Range to reproduce from the entries below: the line with "store too, whatever", the line with "bits that a destination holds. -/", and every line in between. Give them exactly and give nothing else.

DATA EXCERPTS START

-- ==== Sys2Proof/Machine/Gates.lean ====
section
/-! DEFINITION. What every data-path engine shares: the format gates and the census
(R59 to R63), summation by the fixed tree (R114), and the memory errors that its accesses meet (R252, R258). -/

namespace Sys2Proof.Machine

open Reg

/-! ### Gates -/

/-- A decoded GATE word (R60). -/
structure Gate where
  fmt : Nat
  rnd : Nat
  ovf : Bool
  ftz : Bool
  mxs : Bool
deriving DecidableEq, Repr

/-- Decode a GATE word. -/
def gateOf (w : Nat) : Gate := ⟨bits w 4 0, bits w 7 5, bit w 8, bit w 9, bit w 10⟩

/-- The destination format of a GATE word. -/
def gateFmt (w : Nat) : Nat := bits w 4 0

/-- The gate that does the fixed rounding of R223 to a format. -/
def fixedGate (fmt : Nat) : Gate := ⟨fmt, 0, true, false, false⟩

/-- The rounding of one element at a gate (R50 to R53). -/
def State.gateRnd (s : State) (g : Gate) (tensor index : Nat) : Rnd :=
  match g.rnd with
  | 0 => .rne
  | 1 => .rtz
  | 2 => .rup
  | 3 => .rdn
  | m =>
    let e := if m = 5 ∧ s.is DET_MODE.STRICT = false then s.get FAB_ENTROPY.WORD else 0
    .sr (srDraw (s.get DET_SEED_LO.SEED) (s.get DET_SEED_HI.SEED) (tensor % 2 ^ 32) index (s.get TICK_STEP.STEP) e)

/-- The counters of one census cell: CONVERTED, OVERFLOWED, FLUSHED, SUBNORMAL, NAN (R62, R64). -/
def outcomeKind : Outcome5 → Option Nat
  | .plain => none
  | .overflowed => some 1
  | .flushed => some 2
  | .subnormal => some 3
  | .nan => some 4

/-- Add to a live census counter; it stays at 2^48 − 1 (R64). -/
def bumpCensus (c : List (Nat × Nat)) (cls fmt kind n : Nat) : List (Nat × Nat) :=
  let k := (cls * 32 + fmt) * 5 + kind
  Store.put c 0 k (min (Store.get c 0 k + n) (2 ^ 48 - 1))

/-- Count the outcomes of one gate's elements (R62). -/
def State.countGate (s : State) (cls fmt : Nat) (os : List Outcome5) : State :=
  let n (k : Nat) := (os.filter fun o => outcomeKind o == some k).length
  { s with census := (List.range 4).foldl (fun c k => bumpCensus c cls fmt (k + 1) (n (k + 1)))
                       (bumpCensus s.census cls fmt 0 os.length) }

/-- A gate that rounds with SRE converts an element outside STRICT: the use is recorded (R316). -/
def State.noteSre (s : State) (g : Gate) (n : Nat) : State :=
  if g.rnd = 5 ∧ s.is DET_MODE.STRICT = false ∧ 0 < n then s.ndUsed DET_ND_USED.SRE else s

/-- One element through a gate, by value: code and outcome. -/
def State.gateOne (s : State) (g : Gate) (tensor index : Nat) (v : Val) : Nat × Outcome5 :=
  conv g.fmt (s.gateRnd g tensor index) g.ovf g.ftz v

/-- Elements through a gate that is not MX: their codes, and the state with the census counted. -/
def State.gateAll (s : State) (cls : Nat) (g : Gate) (tensor : Nat) (xs : List (Nat × Val)) : List Nat × State :=
  let r := xs.map fun x => s.gateOne g tensor x.1 x.2
  (r.map (·.1), (s.countGate cls g.fmt (r.map (·.2))).noteSre g xs.length)

/-- One block through an MX gate: scale code, element codes, outcomes (R49). -/
def State.gateBlock (s : State) (g : Gate) (tensor : Nat) (xs : List (Nat × Val)) : Nat × List (Nat × Outcome5) :=
  convBlock g.fmt (xs.map fun x => s.gateRnd g tensor x.1) g.mxs g.ftz (xs.map (·.2))

/-! ### Sums whose order is open (R135, R185) -/

/-- What is left after every order of `l`, at most `n` long, applied to `x`; none where two orders leave different
things. -/
def agree {α β : Type} [DecidableEq α] (f : α → β → α) : Nat → List β → α → Option α
  | 0, _, x => some x
  | n + 1, l, x =>
    if l.isEmpty then some x
    else ((List.range l.length).foldl (fun (r : Option (Option α)) i =>
      match r with
      | some none => some none
      | r => match l[i]? with
        | none => r
        | some b => match agree f n (l.eraseIdx i) (f x b), r with
          | none, _ => some none
          | some y, none => some (some y)
          | some y, some (some z) => if y = z then some (some z) else some none
          | some _, some none => some none) none).join

/-! ### Summation by split_k (R114) -/

/-- One level of the tree: neighbours are added, the lower on the left; a last one without a partner passes up. -/
def pairUp (f : Nat) : List Val → List Val
  | a :: b :: l => (Val.add a b).inFmt f :: pairUp f l
  | l => l

/-- The tree over at most `2 ^ n` partials. -/
def splitKAux (f : Nat) : Nat → List Val → List Val
  | 0, l => l
  | n + 1, l => splitKAux f n (pairUp f l)

/-- split_k over the partials in a format; nothing for no partial. -/
def splitK (f : Nat) (l : List Val) : Option Val := (splitKAux f (bitLen l.length + 1) l).head?

/-! ### Errors that accesses meet -/

/-- The memory errors among what the checkers saw (R252, R258); a link-ECC retry delays the entry that met it, the one
that issued last unless another is named. -/
def State.hwMem (s : State) (hw : List HwFault) (vsrc msrc : Nat)
    (who : State → Option (UnitKind × Nat × Nat) := State.lastIssued) : State :=
  hw.foldl (fun s h => match h with
    | .memCe a => s.memCorrected a vsrc msrc
    | .memUe a => s.memUncorrectable a vsrc msrc
    | .linkEcc a =>
      (((s.retryOf (who s)).memRecord a 3 vsrc msrc).raise (memErr 0 a 3))
    | _ => s) s

/-- Data bytes that controller `c` moves (MEM_BYTES); how many requests were in flight at most is not stated. -/
def State.memBytes (s : State) (c n : Nat) : State :=
  let (v, s) := s.draw
  (s.inc (MEM_BYTES.BYTES c) n).set (MEM_REQ.MAX_INFLIGHT c) (max (s.get (MEM_REQ.MAX_INFLIGHT c)) (v % 513))

/-- The LPDDR traffic of ranges, by controller. -/
def State.memTraffic (s : State) (rs : List (Nat × Nat)) : State :=
  rs.foldl (fun s r =>
    if lpddrEnd ≤ r.1 ∨ r.2 = 0 then s
    else
      let c := r.1 / lpddrWindow
      let head := min r.2 ((c + 1) * lpddrWindow - r.1)
      let s := s.memBytes c head
      if head < r.2 then s.memBytes (c + 1) (r.2 - head) else s) s

/-- A parity failure of sealed private copies: contained, and the rollback halts and unseals the bank (R426). -/
def State.descPar (s : State) (scope index source code : Nat) : State :=
  s.noteParity.raiseOpen 1 scope index source code

/-! ### Elements in memory -/

/-- The code of element `i` of an array of whole-byte elements. -/
def State.elemAt (s : State) (f a i : Nat) : Nat := s.rd (a + i * fmtBytes f) (fmtBytes f)

/-- The value of element `i` of an array. -/
def State.valAt (s : State) (f a i : Nat) : Val := decode f (s.elemAt f a i)

/-- The bytes of element codes stored one after another. -/
def codesBytes (f : Nat) (cs : List Nat) : List Nat := cs.flatMap fun c => leBytes (fmtBytes f) c

/-- A value is not finite. -/
def Val.nonfinite (v : Val) : Bool := !v.isFin

end Sys2Proof.Machine
end

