/-- Write bytes in group `n` to ranges of memory, one after another. -/
def FinRun.put (n : Nat) : List (Nat × Nat) → List Nat → FinRun → FinRun
  | [], _, r => r
  | x :: l, bs, r =>
    let b := bs.take x.2
    FinRun.put n l (bs.drop x.2)
      { r with s := r.s.wrBytes x.1 b, pend := r.pend ++ [(n, x.1, b)] }

/-- The index of a lane of an indexed stream. -/
def FinRun.idx (r : FinRun) (st : Stream) (j : Nat) : Option Int :=
  if st.indexed then
    match r.loads.find? fun e => e.1 == st.idxSlot with
    | some e => some (e.2.getD j .zero).toInt
    | none => some 0
  else none

/-- Load one slot's group. -/
def FinRun.loadSlot (c : FinCtx) (o g : Nat) (lanes : Nat) (r : FinRun) (k : Nat) (st : Stream) : FinRun :=
  let sv := { r.s with mem := r.vis }
  let ls := (List.range lanes).map fun j => sv.loadLane c.p st c.d.nInner o (g * finW c.d.cls + j) (r.idx st j)
  let s := r.s.readPoison (ls.flatMap (·.read)) 2 0
  { r with s := s, loads := (k, ls.map (·.val)) :: r.loads, oob := r.oob || ls.any (·.oob),
           flags := (if ls.any fun l => l.val.isNan then [0] else []) ++ r.flags }

/-- Load the slots that are not loaded yet and whose index stream, if they have one, is. -/
def FinRun.loadReady (c : FinCtx) (o g lanes : Nat) (r : FinRun) : FinRun :=
  (c.st.filter fun e => !e.2.store).foldl (fun r e =>
    let has (k : Nat) := r.loads.any fun l => l.1 == k
    if has e.1 || (e.2.indexed && !has e.2.idxSlot) then r else r.loadSlot c o g lanes e.1 e.2) r

/-- A slot whose index streams form a ring: the spec gives its elements no place, and they are free values. -/
def FinRun.loadRing (lanes : Nat) (r : FinRun) (k : Nat) : FinRun :=
  if r.loads.any fun l => l.1 == k then r
  else
    let x := (List.range lanes).foldl (fun (x : List Val × State) _ =>
      let (v, s) := x.2.draw
      (x.1 ++ [.ofInt (toSigned 32 v)], s)) ([], r.s)
    { r with s := x.2, loads := (k, x.1) :: r.loads }

/-- Load every load slot, an index stream before the streams that it indexes. -/
def FinRun.loadAll (c : FinCtx) (o g lanes : Nat) (r : FinRun) : FinRun :=
  let r := (List.range 8).foldl (fun r _ => r.loadReady c o g lanes) { r with loads := [] }
  (c.st.filter fun e => !e.2.store).foldl (fun r e => r.loadRing lanes e.1) r

/-- The value of an operand in a lane. -/
def FinRun.src (c : FinCtx) (x : FinInstr) (r : FinRun) (code j : Nat) : Val :=
  if code < 4 then (r.h.getD code []).getD j .zero
  else if 8 ≤ code ∧ code < 16 then
    (match r.loads.find? fun e => e.1 == code - 8 with
    | some e => e.2.getD j .zero
    | none => .zero)
  else if 16 ≤ code ∧ code < 20 then .ofInt (ofBool ((r.q.getD (code - 16) []).getD j false))
  else x.immVal c.d.cls c.d.hfmt

/-- The mask of an instruction in a lane. -/
def FinRun.maskBit (x : FinInstr) (r : FinRun) (j : Nat) : Bool :=
  if x.msk = 0 then true else ((r.q.getD (x.msk - 1) []).getD j false) != x.minv

/-- The element's index for the rounding draw (R52): its position in the chain, for an indexed store too, whatever
element of the destination its index selects. DESIGN CHOICE: notes/assumptions/29.md. -/
def FinCtx.index (c : FinCtx) (o i : Nat) : Nat := o * c.d.nInner + i

/-- A plain store of lanes: inner index and value of each lane that is written. A store's format, size and layout are
those of its GATE: its FMT, of which the spec says nothing where the two differ, is not used. DESIGN CHOICE:
notes/assumptions/29.md. -/
def FinRun.storePlain (c : FinCtx) (st : Stream) (n o : Nat) (r : FinRun) (xs : List (Nat × Nat × Val)) : FinRun :=
  let g := gateOf st.gate
  let y := r.s.gateAll 1 g st.tensor (xs.map fun x => (c.index o x.2.1, x.2.2))
  let s := y.2.noteWrite id (xs.flatMap fun x =>
    (y.2.spaceInt c.p st.space (st.elem (fmtBytes g.fmt) o x.2.1 (r.idx st x.1)) (fmtBytes g.fmt)).getD []) 2
  (xs.zip y.1).foldl (fun (r : FinRun) x =>
    match r.s.spaceInt c.p st.space (st.elem (fmtBytes g.fmt) o x.1.2.1 (r.idx st x.1.1)) (fmtBytes g.fmt) with
    | some a => r.put n a (leBytes (fmtBytes g.fmt) x.2)
    | none => { r with oob := true }) { r with s := s }

/-- The bytes that hold `w` bits from a bit of a stream's space. -/
def State.bitParts (s : State) (c : FinCtx) (st : Stream) (w : Nat) (at' : Int) : Option (List (Nat × Nat)) :=
  s.spaceInt c.p st.space (at' / 8) (ceilDiv ((at' % 8).toNat + w) 8)

/-- The bits of one stored element of a stream: one of a bit mask, otherwise those of the gate's format. -/
def Stream.storeBits (st : Stream) : Nat := if st.mask then 1 else fmtBits (gateFmt st.gate)

/-- The destination of element (o, i) of a store; none where it is outside the space. -/
def State.destOf (s : State) (c : FinCtx) (st : Stream) (o i : Nat) (idx : Option Int) : Option Dest :=
  let f := gateFmt st.gate
  let at' := st.bitAt st.storeBits o i idx
  if st.mask then (s.bitParts c st 1 at').map fun a => ⟨a, (at' % 8).toNat, none⟩
  else if isMx f then
    match s.bitParts c st st.storeBits at', s.spaceAddr c.p st.space (st.scaleAt c.d.nInner o i idx) 1 with
    | some a, some sa => some ⟨a, (at' % 8).toNat, some sa⟩
    | _, _ => none
  else (s.spaceInt c.p st.space (st.elem (fmtBytes f) o i idx) (fmtBytes f)).map fun a => ⟨a, 0, none⟩

/-- The bits that a destination holds. -/
def State.destCode (s : State) (st : Stream) (d : Dest) : Nat := s.rdParts d.place / 2 ^ d.bit % 2 ^ st.storeBits

/-- The value that a destination holds. -/
def State.destVal (s : State) (st : Stream) (d : Dest) : Val :=
  let x := s.destCode st d
  if st.mask then .ofInt x
  else match d.scale with
    | some sa => decodeMx (gateFmt st.gate) x (s.rd1 sa)
    | none => decode (gateFmt st.gate) x

/-- Write `w` bits to a destination in group `n`; the bits beside them stay. -/
def FinRun.putDest (n w : Nat) (d : Dest) (code : Nat) (r : FinRun) : FinRun :=
  let old := r.s.rdParts d.place
  r.put n d.place (leBytes (ceilDiv (d.bit + w) 8) (old - old / 2 ^ d.bit % 2 ^ w * 2 ^ d.bit + code * 2 ^ d.bit))

/-- Write a code of `w` bits at a bit of a stream's space; the bits beside it stay. -/
def FinRun.putBits (c : FinCtx) (st : Stream) (n w : Nat) (at' : Int) (code : Nat) (r : FinRun) : FinRun :=
  match r.s.bitParts c st w at' with
  | some a => r.putDest n w ⟨a, (at' % 8).toNat, none⟩ code
  | none => { r with oob := true }

/-- One element under a given scale of its MX block (R49): a scale of 255 is a NaN. -/
def State.gateScaled (s : State) (g : Gate) (tensor index scale : Nat) (v : Val) : Nat × Outcome5 :=
  if scale = 255 then (0, .nan) else convFp g.fmt (s.gateRnd g tensor index) false g.ftz (v.scale (127 - (scale : Int)))

/-- One scatter-add of a value into its destination (R135). The spec gives a single element of an MX block no scale: the
scale is a free value, and the sum is rounded under it. The sum of two ones in a bit mask is a free bit. DESIGN CHOICE:
notes/assumptions/29.md. -/
def FinRun.addOne (c : FinCtx) (st : Stream) (n o i : Nat) (r : FinRun) (d : Dest) (v : Val) : FinRun :=
  let g := gateOf st.gate
  let s := r.s.readPoison (d.place ++ (d.scale.map fun a => (a, 1)).toList) 2 0
  let sum := (s.destVal st d).add v
  if st.mask then
    if sum.toInt ≤ 1 then { r with s := s }.putDest n 1 d sum.toInt.toNat
    else
      let (x, s) := s.draw
      { r with s := s }.putDest n 1 d (x % 2)
  else match d.scale with
    | some sa =>
      let (x, s) := s.draw
      let y := s.gateScaled g st.tensor (c.index o i) (x % 256) sum
      let s := (s.countGate 1 g.fmt [y.2]).noteSre g 1
      ({ r with s := s }.putDest n st.storeBits d y.1).put n [(sa, 1)] [x % 256]
    | none =>
      let y := s.gateAll 1 g st.tensor [(c.index o i, sum)]
      { r with s := y.2 }.putDest n st.storeBits d (y.1.getD 0 0)

/-- The destinations of the lanes of a scatter-add. -/
def FinRun.scatterAddrs (c : FinCtx) (st : Stream) (o : Nat) (r : FinRun) (xs : List (Nat × Nat × Val)) :
    List (Option Dest × Nat × Val) :=
  xs.map fun x => (r.s.destOf c st o x.2.1 (r.idx st x.1), x.2.1, x.2.2)

/-- The largest number of lanes that share a destination. -/
def maxShare (l : List Dest) : Nat := (l.map fun a => (l.filter (· == a)).length).foldl max 0

/-- An ordered scatter-add of one group (R135). -/
def FinRun.addOrdered (c : FinCtx) (st : Stream) (n o : Nat) (r : FinRun) (xs : List (Nat × Nat × Val)) : FinRun :=
  let ys := r.scatterAddrs c st o xs
  let exceeded := decide (st.maxPass < maxShare (ys.filterMap (·.1)))
  let r := { r with s := r.s.inc (FIN_SCATTER.ORDERED_GROUPS c.p), passOver := r.passOver || exceeded }
  ys.foldl (fun (r : FinRun) y =>
    match y.1 with
    | some a => r.addOne c st n o y.2.1 a y.2.2
    | none => { r with oob := true }) r

/-- The adds of one group's lanes by destination, in the order of their first lanes; lanes that share one are combined
in lane order in the compute format (R135). DESIGN CHOICE: notes/assumptions/29.md (the rounding of a combination). -/
def combineLanes (f : Nat) : List (Option Dest × Nat × Val) → List (Dest × Nat × Res)
  | [] => []
  | (none, _) :: l => combineLanes f l
  | (some a, i, v) :: l =>
    let same := l.filterMap fun y => if y.1 = some a then some y.2.2 else none
    let sum := same.foldl (fun (acc : Res) w =>
      let r := roundRes f [acc.val, w] (acc.val.add w)
      ⟨r.val, acc.flags ++ r.flags⟩) ⟨v, []⟩
    (a, i, sum) :: (combineLanes f l).filter fun y => y.1 != a

/-- What a destination with the bits `code` holds after unordered adds (index for the rounding draw, value), where every
order of them leaves the same: one that the lists' order and all others agree on. INT32 sums that can leave the range in
no order, or only upwards or only downwards, need no search. -/
def State.sumAlike (s : State) (f : Nat) (st : Stream) (code : Nat) (ups : List (Nat × Val)) : Option Nat :=
  let g := gateOf st.gate
  if st.mask then
    let t := ups.foldl (fun t u => t + u.2.toInt.toNat) code
    if t ≤ 1 then some t else none
  else if isMx g.fmt then none
  else
    let xs := ups.map (·.2.toInt)
    let d := (decode g.fmt code).toInt
    let up := (xs.filter fun x => decide (0 < x)).foldl (· + ·) d
    let down := (xs.filter fun x => decide (x < 0)).foldl (· + ·) d
    if f = fI32 ∧ g.fmt = fI32 ∧ (up = d ∨ down = d ∨ (up < 2 ^ 31 ∧ -(2 ^ 31) ≤ down)) then
      some (conv fI32 .rne g.ovf g.ftz (.ofInt (up + down - d))).1
    else agree (fun x u => (s.gateOne g st.tensor u.1 ((decode g.fmt x).add u.2)).1) ups.length ups code

/-- An unordered scatter-add of one group: a destination that adds of an earlier group of the chain reached holds a
value that the spec leaves open, unless every order of the adds leaves the same (R135). -/
def FinRun.addUnordered (c : FinCtx) (st : Stream) (n o : Nat) (r : FinRun) (xs : List (Nat × Nat × Val)) : FinRun :=
  let ys := r.scatterAddrs c st o xs
  let zs := combineLanes c.f ys
  let r := { r with s := r.s.ndUsed DET_ND_USED.SCATTER_U, oob := r.oob || ys.any fun y => y.1.isNone,
                    flags := (zs.flatMap fun z => z.2.2.flags) ++ r.flags }
  zs.foldl (fun (r : FinRun) z =>
    let old := ((r.touched.find? fun t => t.1 == z.1).map (·.2)).getD (r.s.destCode st z.1, [])
    let ups := old.2 ++ [(c.index o z.2.1, z.2.2.val)]
    let r1 := r.addOne c st n o z.2.1 z.1 z.2.2.val
    let r2 := if ups.length ≤ 1 then r1
      else match r.s.sumAlike c.f st old.1 ups with
        | some x => r1.putDest n st.storeBits z.1 x
        | none =>
          let (v, s) := r1.s.draw
          { r1 with s := s }.putDest n st.storeBits z.1 (v % 2 ^ st.storeBits)
    { r2 with touched := (z.1, old.1, ups) :: r2.touched.filter fun t => t.1 != z.1 }) r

DATA EXCERPTS END

== THE ANSWER ==
/-- The element's index for the rounding draw (R52): its position in the chain, for an indexed store too, whatever
element of the destination its index selects. DESIGN CHOICE: notes/assumptions/29.md. -/
def FinCtx.index (c : FinCtx) (o i : Nat) : Nat := o * c.d.nInner + i

/-- A plain store of lanes: inner index and value of each lane that is written. A store's format, size and layout are
those of its GATE: its FMT, of which the spec says nothing where the two differ, is not used. DESIGN CHOICE:
notes/assumptions/29.md. -/
def FinRun.storePlain (c : FinCtx) (st : Stream) (n o : Nat) (r : FinRun) (xs : List (Nat × Nat × Val)) : FinRun :=
  let g := gateOf st.gate
  let y := r.s.gateAll 1 g st.tensor (xs.map fun x => (c.index o x.2.1, x.2.2))
  let s := y.2.noteWrite id (xs.flatMap fun x =>
    (y.2.spaceInt c.p st.space (st.elem (fmtBytes g.fmt) o x.2.1 (r.idx st x.1)) (fmtBytes g.fmt)).getD []) 2
  (xs.zip y.1).foldl (fun (r : FinRun) x =>
    match r.s.spaceInt c.p st.space (st.elem (fmtBytes g.fmt) o x.1.2.1 (r.idx st x.1.1)) (fmtBytes g.fmt) with
    | some a => r.put n a (leBytes (fmtBytes g.fmt) x.2)
    | none => { r with oob := true }) { r with s := s }

/-- The bytes that hold `w` bits from a bit of a stream's space. -/
def State.bitParts (s : State) (c : FinCtx) (st : Stream) (w : Nat) (at' : Int) : Option (List (Nat × Nat)) :=
  s.spaceInt c.p st.space (at' / 8) (ceilDiv ((at' % 8).toNat + w) 8)

/-- The bits of one stored element of a stream: one of a bit mask, otherwise those of the gate's format. -/
def Stream.storeBits (st : Stream) : Nat := if st.mask then 1 else fmtBits (gateFmt st.gate)

/-- The destination of element (o, i) of a store; none where it is outside the space. -/
def State.destOf (s : State) (c : FinCtx) (st : Stream) (o i : Nat) (idx : Option Int) : Option Dest :=
  let f := gateFmt st.gate
  let at' := st.bitAt st.storeBits o i idx
  if st.mask then (s.bitParts c st 1 at').map fun a => ⟨a, (at' % 8).toNat, none⟩
  else if isMx f then
    match s.bitParts c st st.storeBits at', s.spaceAddr c.p st.space (st.scaleAt c.d.nInner o i idx) 1 with
    | some a, some sa => some ⟨a, (at' % 8).toNat, some sa⟩
    | _, _ => none
  else (s.spaceInt c.p st.space (st.elem (fmtBytes f) o i idx) (fmtBytes f)).map fun a => ⟨a, 0, none⟩

/-- The bits that a destination holds. -/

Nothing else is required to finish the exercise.